Le matelot de la navigation fluviale vit et travaille à bord d'une péniche, d'un automoteur ou d'un bateau à passagers qui sillonne les fleuves et les canaux. Amarrage, passage d'écluse, barre, entretien du moteur, chargement des marchandises : il fait tourner le bateau aux côtés du capitaine. Un métier de plein air, itinérant, accessible dès le CAP, dans un secteur qui manque de bras.

Combien ça paye ?

Début de carrière
1 482 €
net / mois
≈ 1,0 SMIC
1 900 € brut
Expérimenté
2 496 €
net / mois
≈ 1,7 SMIC
3 200 € brut

Un matelot débutant démarre autour du SMIC à 2 000 € brut par mois, souvent un peu au-dessus dès qu'il détient sa qualification (France Travail cite environ 2 400 € brut pour un matelot qualifié). Avec l'expérience, la qualification de maître-matelot ou de timonier, et les spécialisations (ADN, passagers), la rémunération monte vers 2 800 à 3 200 € brut. S'ajoutent des éléments qui pèsent lourd : indemnités de navigation et de nourriture, primes de nuit et de week-end, logement à bord. Les conducteurs (capitaines) dépassent régulièrement 3 500 € brut, et un artisan batelier propriétaire de son bateau est rémunéré au chiffre d'affaires.

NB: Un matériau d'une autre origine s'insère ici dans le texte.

/-- An older instruction that writes the register of a number has issued and has not written it (R119): a SETTILE of the wave that waits to be applied. -/
def Wave.writerWaits (w : Wave) (k : Nat) : Bool := w.tile.isSome && decide (0x010 ≤ k) && decide (k ≤ 0x014)

/-- SRR of number `n` (R118, R119): privilege and then an unassigned number, before any register is looked at (spec/01 R22), then the value; LCUSE
samples all five counters (spec/21 R402). A counter is sampled when its SRR issues (spec/02 R50; log entry 129). -/
def State.readSpecial (s : State) (d : Reg) (n : BitVec 12) (i : Instr) : Out State :=
  s.runWave (fun wi _ w sp =>
    let k := n.toNat
    if (srrNeed n).above w.lvl then privilege i
    else match s.special wi w sp k with
      | none => reservedField i
      | some v => if w.writerWaits k then .stall else w.gate { sd := [d] } (fun _ =>
        let s := if k = 0x060 then s.updVFile w.vfile (fun f => { f with sample := f.lc }) else s
        if counterNumber k then .done (s.updWave wi (fun w => w.later d v false)) else .done (s.setReg wi d v)))

/-- SRR. -/
def execSrr (d : Reg) (n : BitVec 12) (s : State) : Out State := s.readSpecial d n (.srr d n)

/-- WMODE written by MODE or SRW (spec/02 R46): VL falls to a lower VLMAX. -/
def Wave.setMode (w : Wave) (v : Nat) : Wave :=
  let m := keepLegacy w.wmode v
  { w with wmode := m, vl := min w.vl (vlmaxOf m) }

/-- What an SRW did: nothing legal, or the state. -/
abbrev Wrote := Option State

/-- The state when `c` holds. -/
def writeIf (c : Bool) (s : State) : Wrote := if c then some s else none

/-- Bits `hi` to `lo` of a written value are zero. -/
def zeroBits (v hi lo : Nat) : Bool := bits v hi lo == 0

/-- SRW of a loop register (R121): the innermost loop of the issuing split; LPEND.DEPTH cannot be written. -/
def State.writeLoop (s : State) (wi si k : Nat) (v : Word) : Wrote :=
  let upd (f : Loops → Loops) : State :=
    s.updWave wi (fun w => { w with splits := updAt w.splits si (fun x => { x with loops := f x.loops }) })
  if k = 8 then some (upd (fun l => { l with cnt := v }))
  else if k = 9 then writeIf (!highBits v) (upd (fun l => { l with beg := v }))
  else writeIf (zeroBits v.toNat 61 57) (upd (fun l => { l with fin := v &&& 0x01FFFFFFFFFFFFFF#64 }))

/-- SRW of a comparator register (spec/21 R395): reserved fields and ACTION 3 are refused. -/
def State.writeComparator (s : State) (core k : Nat) (v : Word) : Wrote :=
  let i := (k - 0x080) / 2
  let u := v.toNat
  if k % 2 = 0 then
    writeIf (!highBits v && u % 4 == 0) (s.updCore core (fun c => { c with dcAddr := c.dcAddr.setIfInBounds i v }))
  else
    writeIf (zeroBits u 63 32 && zeroBits u 18 16 && zeroBits u 7 4 && zeroBits u 1 1 && bits u 3 2 != 3)
      (s.updCore core (fun c => { c with dcCtl := c.dcCtl.setIfInBounds i v }))

/-- SRW of a trace register (spec/21 R399, Table 21.2): LOST clears by a 1. -/
def State.writeTrace (s : State) (core k : Nat) (v : Word) : Wrote :=
  let u := v.toNat
  let c := s.core core
  if k = 0x090 then writeIf (!highBits v && zeroBits u 11 0) (s.updCore core (fun c => { c with trcBase := v }))
  else if k = 0x091 then
    writeIf (zeroBits u 63 12 && zeroBits u 7 5 && decide (12 ≤ bits u 4 0) && decide (bits u 4 0 ≤ 24))
      (s.updCore core (fun c => { c with trcCtl := (v &&& ~~~0x800#64) ||| (c.trcCtl &&& 0x800#64 &&& ~~~v) }))
  else
    writeIf (zeroBits u 63 25 && u % 64 == 0 && decide (u < 2 ^ bits c.trcCtl.toNat 4 0))
      (s.updCore core (fun c => { c with trcPos := v }))

/-- The effect of an SRW on every other register (R120, Table 2.6): read-only ones complete with no effect. -/
def State.writeOther (s : State) (wi : Nat) (w : Wave) (k : Nat) (v : Word) : Wrote :=
  let u := v.toNat
  let frame (off : Nat) : State := if w.lvl = 0 then s else s.writeN (frameKey wi w.lvl + off) 8 u
  match k with
  | 0x000 => writeIf (decide (u ≤ w.vlmax)) (s.updWave wi (fun w => { w with vl := u }))
  | 0x004 => writeIf (decide (u ≤ 3)) (s.updWave wi (fun w => { w with space := BitVec.ofNat 2 u }))
  | 0x005 => writeIf (decide (u ≤ w.vlmax)) (s.updWave wi (fun w => { w with esr := u }))
  | 0x006 => writeIf (esvOk u) (s.updWave wi (fun w => { w with esv := v }))
  | 0x040 => writeIf (decide (u < 2 ^ 16)) (frame 264)
  | 0x041 => writeIf (!highBits v && u % 4 == 0) (frame 256)
  | 0x042 => some (frame 272)
  | 0x044 => writeIf (!highBits v && u % 4 == 0) (s.updWave wi (fun w => { w with trapbase := v }))
  | _ => some s

/-- SRW of WMODE (spec/02 R46). -/
def State.writeMode (s : State) (wi : Nat) (v : Word) : Wrote :=
  writeIf (wmodeOk v.toNat) (s.updWave wi (fun w => w.setMode v.toNat))

/-- SRW of WSTAT clears each flag whose bit is 1 (spec/02 R47). -/
def State.clearFlags (s : State) (wi : Nat) (v : Word) : Wrote :=
  some (s.updWave wi (fun w => { w with wstat := w.wstat &&& ~~~(v.setWidth 8) }))

/-- SRW of CLASSCHG clears CHG by a 1 (spec/14 Table 14.1). -/
def State.clearClassChg (s : State) (w : Wave) (v : Word) : Wrote :=
  some (s.updBlock w.block (fun b => { b with classchg := b.classchg &&& ~~~(v.setWidth 2 &&& 1#2) }))

/-- SRW of LCMASK at D clears all five counters (spec/21 R402). -/
def State.clearCounters (s : State) (w : Wave) : Wrote :=
  some (s.updVFile w.vfile (fun f => { f with lc := Vector.replicate 5 0 }))

/-- The effect of an SRW of an assigned number. -/
def State.writeSpecial (s : State) (wi si : Nat) (w : Wave) (k : Nat) (v : Word) : Wrote :=
  if k = 2 then s.writeMode wi v
  else if k = 3 then s.clearFlags wi v
  else if k = 0x018 then s.clearClassChg w v
  else if k = 0x061 then s.clearCounters w
  else if 8 ≤ k && k ≤ 0xA then s.writeLoop wi si k v
  else if 0x080 ≤ k && k < 0x090 then s.writeComparator (s.coreOf w) k v
  else if 0x090 ≤ k && k ≤ 0x092 then s.writeTrace (s.coreOf w) k v
  else s.writeOther wi w k v

/-- SRW of number `n` from s[a] (R118, R120): privilege and then an unassigned number, before any register is looked at (spec/01 R22), then a refused
value, then the effect. -/
def State.srw (s : State) (a : Reg) (n : BitVec 12) (i : Instr) : Out State :=
  s.runWave (fun wi si w sp =>
    let k := n.toNat
    if (srwNeed n).above w.lvl then privilege i
    else if (s.special wi w sp k).isNone then reservedField i
    else w.gate { ss := [(a, 0)] } (fun _ => match s.writeSpecial wi si w k (w.rd a) with
      | none => reservedField i
      | some s' =>
        if 8 ≤ k && k ≤ 0xA then
          -- the loop step of R107 uses the values just written
          match s'.waves[wi]? with
          | none => .done s'
          | some w' => match w'.splits[si]? with
            | none => .done s'
            | some sp' => .left (s'.complete s' wi si sp' (sp.pc + 4) sp.pc false)
        else .done s'))

/-- SRW. -/
def execSrw (a : Reg) (n : BitVec 12) (s : State) : Out State := s.srw a n (.srw a n)
/-- LCUSE_SAMPLE: an SRR of LCUSE (spec/21 R402). -/
def execLcuseSample (d : Reg) (s : State) : Out State := s.readSpecial d 0x060 (.srr d 0x060)
/-- LCMASK_CLEAR: an SRW of LCMASK (spec/21 R402). -/
def execLcmaskClear (a : Reg) (s : State) : Out State := s.srw a 0x061 (.srw a 0x061)
/-- WSTAT_CLEAR: an SRW of WSTAT (spec/02 R47). -/
def execWstatClear (a : Reg) (s : State) : Out State := s.srw a 0x003 (.srw a 0x003)
/-- CLASSCHG_CLEAR: an SRW of CLASSCHG (spec/14 R284). -/
def execClasschgClear (a : Reg) (s : State) : Out State := s.srw a 0x018 (.srw a 0x018)
/-- WMODE_WRITE: an SRW of WMODE (spec/02 R46). -/
def execWmodeWrite (a : Reg) (s : State) : Out State := s.srw a 0x002 (.srw a 0x002)
/-- LOOP_REGISTER_WRITE: an SRW of LPCNT, LPBEG or LPEND (R121); any other number is not this step. -/
def execLoopRegisterWrite (a : Reg) (n : BitVec 12) (s : State) : Out State :=
  if 8 ≤ n.toNat && n.toNat ≤ 0xA then s.srw a n (.srw a n) else idle s
/-- COMPARATOR_REGISTER_WRITE: an SRW of DCnADDR or DCnCTL (spec/21 R395). -/
def execComparatorRegisterWrite (a : Reg) (n : BitVec 12) (s : State) : Out State :=
  if 0x080 ≤ n.toNat && n.toNat < 0x090 then s.srw a n (.srw a n) else idle s
/-- TRACE_REGISTER_WRITE: an SRW of a trace register (spec/21 R399). -/
def execTraceRegisterWrite (a : Reg) (n : BitVec 12) (s : State) : Out State :=
  if 0x090 ≤ n.toNat && n.toNat ≤ 0x092 then s.srw a n (.srw a n) else idle s
/-- SPECIAL_REGISTER_WRITE: an SRW of any other register (R120). -/
def execSpecialRegisterWrite (a : Reg) (n : BitVec 12) (s : State) : Out State := s.srw a n (.srw a n)

end Sys2Proof.Machine
end

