-- ==== Sys2Proof/Certificates/Slice0/Obligations.lean ====
section
/-! DEFINITION. The statements for the provers. -/

open Sys2Proof Sys2Proof.Machine Sys2Proof.Claims

/-! ### Integer registers (spec/04) -/

/-- R97 to R99, Tables 4.2 and 4.4: the result of every IOP, in the 64-bit and the .w form, and of the instructions of one source, of an immediate and of a
constant; s0 reads zero as a source and discards as a destination (`State.setReg`).

With R56, their frame: every byte of memory, every other scalar register, every vector and mask register, flag, mode and special register, every other wave and
the rest of the machine are as they were; the issuing wave's splits move on. -/
def Obligations.ScalarArithmeticResults : Prop :=
  ((∀ (s : State) (wi si : Nat) (w : Wave) (sp : Split) (d a b : Reg) (x : BitVec 1),
      Issues s wi si w sp → Straight sp → Reads w [a, b] → Writes w [d] →
      let res (f : (n : Nat) → BitVec n → BitVec n → BitVec n) : State := s.setReg wi d (iop x (w.rd a) (w.rd b) f)
      Gives (.add d a b x) s wi si sp (res fun _ u v => u + v)
      ∧ Gives (.sub d a b x) s wi si sp (res fun _ u v => u - v)
      ∧ Gives (.mul d a b x) s wi si sp (res fun _ u v => u * v)
      ∧ Gives (.mulh d a b x) s wi si sp
          (res fun n u v => (u.signExtend (2 * n) * v.signExtend (2 * n)).extractLsb' n n)
      ∧ Gives (.mulhn d a b x) s wi si sp (res fun n u v => (u.setWidth (2 * n) * v.setWidth (2 * n)).extractLsb' n n)
      ∧ Gives (.div d a b x) s wi si sp (res fun n u v => if v = 0 then BitVec.allOnes n else u.sdiv v)
      ∧ Gives (.divn d a b x) s wi si sp (res fun n u v => if v = 0 then BitVec.allOnes n else u / v)
      ∧ Gives (.rem d a b x) s wi si sp (res fun _ u v => u.srem v)
      ∧ Gives (.remn d a b x) s wi si sp (res fun _ u v => u % v)
      ∧ Gives (.and d a b x) s wi si sp (res fun _ u v => u &&& v)
      ∧ Gives (.or d a b x) s wi si sp (res fun _ u v => u ||| v)
      ∧ Gives (.xor d a b x) s wi si sp (res fun _ u v => u ^^^ v)
      ∧ Gives (.shl d a b x) s wi si sp (res fun n u v => u <<< (v.toNat % n))
      ∧ Gives (.shr d a b x) s wi si sp (res fun n u v => u >>> (v.toNat % n))
      ∧ Gives (.sha d a b x) s wi si sp (res fun n u v => u.sshiftRight (v.toNat % n))
      ∧ Gives (.slt d a b x) s wi si sp (res fun _ u v => if u.slt v then 1 else 0)
      ∧ Gives (.sltn d a b x) s wi si sp (res fun _ u v => if u < v then 1 else 0)
      ∧ Gives (.min d a b x) s wi si sp (res fun _ u v => if u.slt v then u else v)
      ∧ Gives (.max d a b x) s wi si sp (res fun _ u v => if u.slt v then v else u)
      ∧ Gives (.minn d a b x) s wi si sp (res fun _ u v => if u < v then u else v)
      ∧ Gives (.maxn d a b x) s wi si sp (res fun _ u v => if u < v then v else u))
  ∧ (∀ (s : State) (wi si : Nat) (w : Wave) (sp : Split) (d a b : Reg) (x : BitVec 1) (imm : BitVec 16) (m : BitVec 6) (i21 : BitVec 21),
      Issues s wi si w sp → Straight sp → Writes w [d] →
      let put (v : Word) : State := s.setReg wi d v
      Gives (.li d i21) s wi si sp (put (i21.signExtend 64))
      ∧ (Reads w [d] → Gives (.lih d i21) s wi si sp (put ((w.rd d).extractLsb' 0 43 ++ i21)))
      ∧ (Reads w [a] →
          Gives (.clz d a x) s wi si sp (put (iop x (w.rd a) 0 fun _ u _ => u.clz))
          ∧ Gives (.ctz d a x) s wi si sp (put (iop x (w.rd a) 0 fun _ u _ => u.ctz))
          ∧ Gives (.popc d a x) s wi si sp (put (iop x (w.rd a) 0 fun _ u _ => u.cpop))
          ∧ (b.toNat ≤ 2 → Gives (.sext d a b) s wi si sp (put (((w.rd a).setWidth (8 * 2 ^ b.toNat)).signExtend 64)))
          ∧ (b.toNat ≤ 2 → Gives (.zext d a b) s wi si sp (put (((w.rd a).setWidth (8 * 2 ^ b.toNat)).setWidth 64)))
          ∧ Gives (.addi d a imm) s wi si sp (put (w.rd a + imm.signExtend 64))
          ∧ Gives (.andi d a imm) s wi si sp (put (w.rd a &&& imm.setWidth 64))
          ∧ Gives (.ori d a imm) s wi si sp (put (w.rd a ||| imm.setWidth 64))
          ∧ Gives (.xori d a imm) s wi si sp (put (w.rd a ^^^ imm.signExtend 64))
          ∧ Gives (.shli d a m) s wi si sp (put (w.rd a <<< m.toNat))
          ∧ Gives (.shri d a m) s wi si sp (put (w.rd a >>> m.toNat))
          ∧ Gives (.shai d a m) s wi si sp (put ((w.rd a).sshiftRight m.toNat))
          ∧ Gives (.slti d a imm) s wi si sp (put (if (w.rd a).slt (imm.signExtend 64) then 1 else 0))
          ∧ Gives (.sltni d a imm) s wi si sp (put (if w.rd a < imm.signExtend 64 then 1 else 0)))))
  ∧ ∀ (i : Instr) (s : State) (wi si : Nat) (w : Wave) (sp : Split) (d : Reg),
    scalarResult i = some d → wf i = true → Issues s wi si w sp → Straight sp → Reads w (scalarSources i) → Writes w [d] →
    ∃ t, exec i s = .next t ∧ SameMemory s t ∧ SameRest s t ∧ t.cores = s.cores ∧ t.clusters = s.clusters ∧ t.blocks = s.blocks ∧ SameWaves s t wi
      ∧ SameWave t wi w [d] []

Estimation du net avant impôt sur le revenu (~22 % de charges). Le montant réel varie selon le statut et la convention collective. SMIC net mensuel ≈ 1 427 €.

Comment y accéder ?

À partir du CAP / BEP
Diplôme de référence : CAP Transport fluvial

La voie royale est le CAP transport fluvial, préparé en 2 ans après la 3ᵉ (ou en 1 an après un premier CAP), très majoritairement en apprentissage au CFA de la navigation intérieure (Le Tremblay-sur-Mauldre, 78) ou au lycée Émile Mathis de Schiltigheim (67). Il forme directement au poste de matelot : matelotage, conduite, mécanique diesel, sécurité, réglementation. On peut poursuivre en bac pro transport fluvial (2 ans après le CAP, 3 ans après la 3ᵉ), qui ouvre plus vite l'accès aux fonctions de conducteur. La fonction de matelot reste accessible sans diplôme, mais depuis l'arrêté du 27 avril 2022 (transposition de la directive européenne 2017/2397), toute personne du personnel de pont doit détenir un livret de service et une qualification reconnue (homme de pont, matelot léger, matelot, maître-matelot, timonier, conducteur) : la qualification de matelot s'obtient désormais par examen. Des formations courtes en reconversion existent aussi pour les adultes, financées par les entreprises du secteur.

Diplômes les plus adaptés

CAP
CAP Transport fluvial
Bac
Bac pro Transport fluvial

Diplômes envisageables

Autre
Formation continue « matelot de navigation intérieure » (parcours adulte / reconversion, CFANI ou organismes agréés)

Certifications et permis

Requis
Livret de service et certificat de qualification de l'Union (matelot) Obligatoire depuis 2022 pour tout membre du personnel de pont : il atteste la qualification et enregistre les jours de navigation.
Requis
Aptitude médicale à la navigation intérieure et aptitude à la nage Visite médicale spécifique et capacité à nager (souvent brevet de natation 25 m) exigées à l'embarquement.
Atout
Certificat restreint de radiotéléphoniste du service mobile fluvial (CRR fluvial) Indispensable dès que l'on prend la barre pour communiquer en VHF avec les écluses et les autres bateaux.
Atout
Formation ADN (transport de marchandises dangereuses par voie navigable) Atout majeur et mieux rémunéré pour naviguer sur les bateaux-citernes.
Atout
Attestation « expert en navigation avec passagers » Demandée à bord des bateaux à passagers et de croisière pour les missions de sécurité et d'évacuation.
Atout
Sauveteur secouriste du travail (SST) et formation incendie Très apprécié dans un métier isolé où les secours peuvent mettre du temps à arriver.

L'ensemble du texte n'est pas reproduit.